Accordingly, certain information and footnote disclosures normally
included in financial statements prepared in accordance with generally
accepted accounting principles have been condensed or omitted. The
consolidated financial statements include WP&L and its wholly owned
consolidated subsidiaries. WP&L is a subsidiary of WPL Holdings, Inc.
These financial statements should be read in conjunction with the
financial statements and the notes thereto included in WP&L's latest
Annual Report on Form 10-K.
In the opinion of management, all adjustments, consisting only of
normal recurring adjustments, necessary for a fair presentation of (a)
the consolidated results of operations for the three months ended March
31, 1997 and 1996, (b) the consolidated financial position at March 31,
1997 and 1996 and December 31, 1996, and (c) the consolidated statement
of cash flows for the three months ended March 31, 1997 and 1996, have
been made.

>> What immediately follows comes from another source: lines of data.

-- ==== Sys2Proof/WellFormed.lean ====
section
/-! DEFINITION. Well-formed commands: every operand in the range the spec gives it. -/

namespace Sys2Proof

/-- The number of the unit a command acts on: lane, port, comparator, group, channel, input, output or check; 0 when it names none. -/
def Instr.unit : Instr → Nat
  | .transaction _ _ _ _ => 0
  | .idleTimeout _ => 0
  | .nop _ _ _ _ => 0
  | .peek _ _ _ _ => 0
  | .fetch _ _ _ _ _ => 0
  | .unassignedOpcode _ => 0
  | .getAttr _ => 0
  | .setAttr _ => 0
  | .getBlock _ => 0
  | .setBlock _ => 0
  | .modify _ => 0
  | .modifyStep => 0
  | .stagedWritesApply => 0
  | .commitConfig _ => 0
  | .configCheck _ => 0
  | .armMap _ => 0
  | .laneAdmit _ => 0
  | .laneAdmitStart => 0
  | .laneRetire _ => 0
  | .captureArm _ => 0
  | .captureRelease _ => 0
  | .readPage _ _ => 0
  | .timeGet _ => 0
  | .timeStep _ => 0
  | .timeRate _ => 0
  | .tripClear _ => 0
  | .faultAck _ => 0
  | .resetCmd _ => 0
  | .resetBegin _ => 0
  | .selftest _ => 0
  | .commitNv _ _ => 0
  | .identify _ => 0
  | .patchBegin _ => 0
  | .patchData _ => 0
  | .patchFinish _ => 0
  | .tick _ _ _ => 0
  | .tickStrobe => 0
  | .launch => 0
  | .uplinkFrame _ n _ _ _ => n
  | .syncLoss _ n => n
  | .lossOfLight _ n => n
  | .admissionTimeout _ n => n
  | .selfTestTimeout _ n => n
  | .autoAdmissionStart n => n
  | .laneResumeDown => 0
  | .odiagRequest _ n => n
  | .odiagTimeout _ n => n
  | .carrierEvent _ _ i => i
  | .bootstrapRefreshEnd _ p => p
  | .mtrigDelivery _ => 0
  | .dhbTurnOn _ p _ => p
  | .dhbHandshakeTimeout _ p _ => p
  | .dhbAckChange _ p _ _ _ => p
  | .dhbResume _ p => p
  | .dhbForce _ p _ => p
  | .comparatorDecision _ k _ _ _ => k
  | .tripInput _ n _ _ => n
  | .tripHoldEnd => 0
  | .comparatorFirstDecision _ k _ _ _ => k
  | .comparatorSelfTest _ _ => 0
  | .thresholdReadback _ _ => 0
  | .conversionResult _ g _ _ _ => g
  | .sequenceTrigger _ => 0
  | .adcHostTrigger _ _ => 0
  | .sequenceEnd _ g => g
  | .sequenceRecord _ g => g
  | .foregroundCalibrationDone _ g _ => g
  | .sliceCalibrationEnd _ g _ _ => g
  | .sliceHandover _ g _ => g
  | .sliceFail _ g _ => g
  | .serviceConversion _ g _ _ => g
  | .pageRequest _ => 0
  | .captureTrigger _ => 0
  | .pgmHostTrigger _ _ => 0
  | .pageRetire _ p => p
  | .refclkLoss _ _ => 0
  | .refclkDrift _ _ => 0
  | .refclkGood _ _ => 0
  | .refclkRevert _ => 0
  | .refclkPrefWrite _ _ => 0
  | .dllLock _ => 0
  | .dllChainSwitch _ => 0
  | .dllUnlock _ => 0
  | .dllRelockTimeout _ => 0
  | .ptpMessage _ i _ => i
  | .ptpTransmit _ i _ => i
  | .ptpAnnounceTimeout _ i => i
  | .ptpSyncTimeout _ i => i
  | .holdoverTimeout _ => 0
  | .ppsInEdge _ => 0
  | .ppsInMissing _ => 0
  | .ppsOutPulse _ => 0
  | .ppsOutEnd _ => 0
  | .syncInEdge _ => 0
  | .timestampInput _ u _ => u
  | .rtcWrite _ => 0
  | .trigSlotEvaluation _ => 0
  | .grdTripClear _ => 0
  | .grdIslandClear _ => 0
  | .pmuReport _ _ k => k
  | .turnOffTransmission _ => 0
  | .turnOnTransmission _ => 0
  | .sendCfg1 _ => 0
  | .sendCfg2 _ => 0
  | .pmuCommandIgnored _ => 0
  | .twArrival _ _ _ => 0
  | .twCollectionEnd _ => 0
  | .pmuFltrig _ => 0
  | .faultRecordComplete _ => 0
  | .twremWrite _ _ _ _ _ => 0
  | .powerSample _ => 0
  | .pulseStart _ k => k
  | .pulseEnd _ k => k
  | .meterSnapshot _ => 0
  | .meterZero _ => 0
  | .meterRecordCopy _ => 0
  | .meterInputInvalid _ ch => ch
  | .ethFrameRx _ i _ _ _ => i
  | .discardEntryExpire _ => 0
  | .ethFrameTx _ i => i
  | .prpSupervisionTx _ => 0
  | .lanSilent _ i => i
  | .linkPoll _ i _ => i
  | .mdioAccess _ _ => 0
  | .mdioAccessDone _ _ => 0
  | .safetyPairTimeout _ => 0
  | .safetyFrameRx _ => 0
  | .safetyFrameTx _ => 0
  | .remoteWatchdogExpiry _ m => m
  | .safetyInputChange _ k _ _ => k
  | .discrepancyTimeout _ k => k
  | .siFaultAck _ _ => 0
  | .sdoOn _ j _ => j
  | .sdoFaultAck _ j => j
  | .sdoReadbackChange _ j _ _ => j
  | .sdoReadbackDeadline _ j _ => j
  | .testPulse _ j _ => j
  | .testPulseEnd _ j => j
  | .testReturnTimeout _ j => j
  | .faultEvent _ _ _ => 0
  | .fatalEntry _ => 0
  | .reactionDone _ => 0
  | .faultWindowClose _ j => j
  | .faultHoldEnd => 0
  | .mainPor _ _ => 0
  | .rstNAssert _ _ => 0
  | .rstNRelease _ => 0
  | .rstNLog _ => 0
  | .viohLoss _ => 0
  | .blockReset b => b
  | .fuseLoadDone _ _ => 0
  | .domainRelease _ _ _ _ => 0
  | .clockGoodTimeout _ => 0
  | .interpreterStart _ => 0
  | .supplyWarning _ => 0
  | .supplyRestored _ => 0
  | .keeperPor _ => 0
  | .loadCut _ => 0
  | .cellDisconnect _ => 0
  | .cellReconnect _ => 0
  | .chargeEnd _ => 0
  | .chargeRestart _ => 0
  | .chargeTimeout _ => 0
  | .mppsetSample _ _ _ => 0
  | .nvJudge _ _ => 0
  | .nvBurstDone _ _ => 0
  | .nvBurstAbort _ _ => 0
  | .kprSleep _ _ => 0
  | .rtcAlarm _ => 0
  | .istPassStart _ k _ _ _ => k
  | .istPassLate _ k => k
  | .laneWindowEnd _ => 0
  | .tapBypass _ _ => 0
  | .tapIdcode _ => 0
  | .tapSamplePreload _ _ _ => 0
  | .tapExtest _ => 0
  | .tapPtest _ => 0
  | .mainPorRelease _ => 0
  | .powerGood _ => 0
  | .crystalOscillatorStart _ => 0
  | .preChargeEnd _ => 0
  | .harvesterColdStart _ => 0
  | .testLogicReset _ => 0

Because of the seasonal nature of WP&L's operations,
results for the quarter ended March 31, 1997 are not necessarily
indicative of results that may be expected for the year ending December
31, 1997.
2. On April 28, 1997, WP&L entered into an interest rate forward contract
related to the anticipated issuance of $105 million of long-term debt
securities. The financial impact of this contract, which will result
in either a cash payment or cash receipt, will be deferred and
recognized as an adjustment to interest expense over the life of the
new bonds to effect the interest rate implicit in the forward contract.
<PAGE>
MANAGEMENT'S DISCUSSION AND ANALYSIS
OF FINANCIAL CONDITION AND RESULTS OF OPERATIONS
THREE MONTHS ENDED MARCH 31, 1997 VS. MARCH 31, 1996:
WPL Holdings, Inc., IES Industries Inc. (IES) and Interstate Power Company
(IPC) have entered into an Agreement and Plan of Merger, as amended,
dated November 10, 1995, which provides for the combination of all three
companies. The new company will be named Interstate Energy Corporation
(IEC).
IES is a holding company headquartered in Cedar Rapids, Iowa, and is the
parent company of IES Utilities Inc. (IES Utilities) and IES Diversified
Inc. (IES Diversified). IES Utilities supplies electric and gas service
to approximately 336,000 and 176,000 customers, respectively, in Iowa.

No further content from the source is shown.